Not really. For my daughter's birthday, I put together an album of around 100 photos to share with family. That came out to 386 MB at default quality settings in digikam, which would take 5 minutes to download at 10 Mb/s. Even for smaller things where maybe I share 10-15 photos from a day out, that'd take ~30 seconds to load. I can drop the quality just for sharing on the web, but I'd rather be able to just share it.

Likewise with backups, each photo is ~40 MB for RAW files, so 10 Mb/s can take all day to backup a couple hundred photos.

That's without even getting into video. Off the camera, video files are ~200 Mb/s. Backups of the raw footage take forever, and sharing at the original quality is a non-starter.

> 10 Mbps upload is plenty fast for hosting things like websites and web apps.

I made no guarantees for file sharing or backups...

I would consider things like home movies and photo albums to be one of the main use-cases for a personal website (photo albums are pretty much what everyone in my social network uses Facebook for today). If you restrict to text websites, we could all get by with < 1Mb/s internet connections.
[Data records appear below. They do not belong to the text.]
-- ==== Sys2Proof/Machine/Place.lean ====
section
/-! DEFINITION. Gangs: the synchronised stop, the save, placement, restoration, retirement of tiles and the completion
of colonies (R15 to R18, R23, R27 to R29, R95 to R104, R323, R324, R350 to R353, R418). -/

namespace Sys2Proof.Machine

/-! ### What the host hears (R446, R449) -/

/-- An entry of a function's event ring; while the ring is full it is held (R449). -/
def State.hostEvent (s : State) (f : Nat) (ws : List Word) : State :=
  let x := AMap.get {} s.funcs f
  let y : Func := if x.evRing.length < 256 ∧ x.events = [] then
      { x with evRing := x.evRing ++ [ws], evWritten := (x.evWritten + 1) % 2 ^ 32
               evMem := NMap.set [] x.evMem (x.evWritten % 256) ws
               irqs := NMap.set 0 x.irqs 1 (NMap.get 0 x.irqs 1 + 1) }
    else { x with events := x.events ++ [ws] }
  { s with funcs := AMap.put s.funcs f y }

/-- A response in a function's response ring, which raises vector 0 (R446). -/
def State.respond (s : State) (f tag status : Nat) (ws : List Word) : State :=
  let x := AMap.get {} s.funcs f
  { s with funcs := AMap.put s.funcs f { x with
      resps := x.resps ++ [BitVec.ofNat 64 (status + tag * 256) :: ws]
      irqs := NMap.set 0 x.irqs 0 (NMap.get 0 x.irqs 0 + 1) } }

/-- The physical function. -/
def pf : Nat := 16

/-! ### Tiles -/

/-- Put an element before the first whose number is greater. -/
def insertBy {α : Type} (f : α → Nat) (a : α) : List α → List α
  | [] => [a]
  | b :: r => if f a < f b then a :: b :: r else b :: insertBy f a r

/-- A list in the order of a number. -/
def sortBy {α : Type} (f : α → Nat) (l : List α) : List α := l.foldl (fun r a => insertBy f a r) []

/-- Whether a request under way names a tile, its engine or the die of its engine: nothing is placed there before it ends
(R27, R295). -/
def State.inTransfer (s : State) (t : Nat) : Bool :=
  s.transfers.any (fun x => x.tiles.any (fun u => decide (u = t)) || x.engines.any (fun e => decide (e.1 = t)) ||
    ((s.tile t).engine.map (fun d => decide (d ∈ x.dies))).getD false)

/-- The tiles that a partition's gangs may be placed on now. -/
def State.freeTiles (s : State) (p : Nat) : List Nat :=
  (s.gangTiles p).filter (fun t => decide ((s.tile t).vtile = none) && !(s.tile t).testing && !s.inTransfer t)

/-- Whether a tile has a working wide core. -/
def State.tileWide (s : State) (t : Nat) : Bool := (s.tile t).wide.any (fun b => b)

/-- A placement of vtiles on tiles, one each, those that declare FP64 on tiles with a wide core (R23). -/
def State.assign (s : State) (vs : List VtId) (free : List Nat) : Option (List (VtId × Nat)) :=
  let wide := vs.filter (fun v => (s.vtile v).mask.getLsbD 0)
  let plain := vs.filter (fun v => !(s.vtile v).mask.getLsbD 0)
  let wt := (free.filter s.tileWide).take wide.length
  let rest := free.filter (fun t => !wt.any (fun u => decide (u = t)))
  if wt.length < wide.length ∨ rest.length < plain.length then none else some (wide.zip wt ++ plain.zip rest)

/-- The tiles that some gangs stand on. -/
def State.tilesOf (s : State) (gs : List GangId) : List Nat := (s.vtilesOf gs).map (fun v => (s.vtile v).ptile)

/-- A vtile leaves its tile, and the tile the tree of its colony (R414). -/
def State.vacate (s : State) (v : VtId) : State :=
  let t := (s.vtile v).ptile
  let s := s.modVt v (fun x => { x with res := false, issue := false })
  if (s.tile t).vtile = some v then (s.modTile t (fun x => { x with vtile := none })).leaveTrees t else s

/-! ### Messages about gangs -/

/-- tile-retired for a gang with its shortfall (R90, R104). -/
def State.retiredMsg (s : State) (p t : Nat) (g : GangId) (short : Nat) : State :=
  s.offer { part := p, col := g.col, gang := g.gang, cause := Cause.tileRetired.code, kind := 1
            short := decide (short ≠ 0), val := BitVec.ofNat 64 t, w4 := BitVec.ofNat 64 t
            w5 := BitVec.ofNat 64 (short % 65536), tile := t }

/-- save-timeout for a gang (R90, R101). -/
def State.timeoutMsg (s : State) (p t : Nat) (g : GangId) : State :=
  s.offer { part := p, col := g.col, gang := g.gang, cause := Cause.saveTimeout.code, kind := 1, lost := true
            val := BitVec.ofNat 64 t, w4 := BitVec.ofNat 64 t, tile := t }

/-! ### Asking for a stop -/

/-- Gangs begin to be stopped: the notice follows (R95). -/
def State.requestStop (s : State) (p : Nat) (gs : List GangId) (why : StopWhy) : State :=
  let gs := gs.filter (fun g => decide ((s.gang g).st = .resident) && !(s.gang g).stopping)
  if gs = [] then s
  else
    let s := gs.foldl (fun (s : State) g => s.modGang g (fun x => { x with stopping := true })) s
    { s with stops := s.stops ++ [{ part := p, gangs := gs, why := why }] }

/-- A placement that has not reached its start count is abandoned, and the unit returns to the head of its queue
(R29). -/
def State.abandonPlacing (s : State) (u : List GangId) : State :=
  match u with
  | [] => s
  | g :: _ =>
    let s := (s.vtilesOf u).foldl State.vacate s
    let s := u.foldl (fun (s : State) g => s.modGang g (fun x => { x with placing := false, start := none })) s
    if (s.part g.part).curcol = g.col then u.foldl (fun (s : State) g => s.modGang g (fun x => { x with st := .absent })) s
    else s.enqueue g.part (s.entryOf g) true

/-! ### Quiescence and completion (R16) -/

/-- Whether a vtile is quiescent. -/
def State.quietVt (s : State) (v : VtId) : Bool :=
  let x := s.vtile v
  (s.ctxsOf v).isEmpty && x.arrivals.isEmpty && x.spill.isEmpty &&
  s.cores.all (fun e => decide (e.1.vt ≠ v) || (e.2.copyQ.isEmpty && e.2.matQ.isEmpty))

/-- Whether traffic for some vtiles is parked. -/
def State.parkedFor (s : State) (p : Nat) (vs : List VtId) : Bool :=
  (s.part p).parkQ.any (fun k => vs.any (fun v => decide (k.dst.vt = v)))

/-- The vtiles of a colony. -/
def State.colonyVts (s : State) (p k : Nat) : List VtId :=
  (s.vtiles.filter (fun e => e.2.exist && decide (e.1.part = p) && decide (e.1.col = k))).map (·.1)

/-- Whether a colony is complete (R16): every vtile quiescent with its stores performed, and no packet of the colony
under way or parked. One with a lost gang is not: the gang can be restarted. -/
def State.complete? (s : State) (p k : Nat) : Bool :=
  let vs := s.colonyVts p k
  let of (v : VtId) : Bool := decide (v.part = p) && decide (v.col = k)
  (s.colony p k).live && !(s.gangsOf p k).any (fun g => decide ((s.gang g).st = .lost)) && vs.all s.quietVt && !s.parkedFor p vs &&
  !s.net.any (fun q => of q.src.vt || of q.dst.vt) &&
  !s.parts.any (fun e => e.2.parkQ.any (fun q => of q.src.vt)) &&
  !s.ends.any (fun e => of e.ctx.vt) && !(s.gangsOf p k).any (fun g => (s.gang g).stopping) &&
  s.ctxs.all (fun e => !of e.1.vt || e.2.posted.isEmpty) &&
  s.cores.all (fun e => !of e.1.vt || (e.2.through.isEmpty && e.2.dirtyLines.isEmpty)) &&
  !s.tiles.any (fun e => e.2.saveBuf.any (fun q => of q.dst.vt))

/-- A colony is gone: its vtiles, gangs, queue entries and tree channel. -/
def State.dropColony (s : State) (p k : Nat) : State :=
  let vs := s.colonyVts p k
  let s := (vs.foldl (fun (s : State) v => (s.vacate v).wipeVt v) s).forgetVts vs
  let of (v : VtId) : Bool := decide (v.part = p) && decide (v.col = k)
  let s := { s with
    vtiles := s.vtiles.filter (fun e => !of e.1)
    gangs := s.gangs.filter (fun e => decide (e.1.part ≠ p) || decide (e.1.col ≠ k))
    net := s.net.filter (fun q => !of q.dst.vt), tiles := s.tiles.map (fun (e : Nat × Tile) =>
      (e.1, { e.2 with saveBuf := e.2.saveBuf.filter (fun q => !of q.dst.vt) }))
    treeWait := s.treeWait.filter (fun w => decide (w ≠ (p, k)))
    colonies := AMap.del s.colonies (p, k) }
  s.modPart p (fun q => { q with
    runq := q.runq.filter (fun e => decide (e.1 ≠ k)), parkQ := q.parkQ.filter (fun x => !of x.dst.vt)
    heldSummons := q.heldSummons.filter (fun g => decide (g.col ≠ k))
    quotaQ := q.quotaQ.filter (fun c => !of c.vt)
    launched := q.launched.filter (fun x => decide (x ≠ k)) })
Backups are something else sure, but for personal hosting, the world is easier if you can just plop photos into a directory with maybe a simple html (or in my case xml) file and not deal with things like generating thumbnails or different quality settings.

10Mbps is barely enough to send the ACKs on a 250Mbps download. Maybe it's fine as a dedicated connection, but you might not want to be hosting anything on your home connection.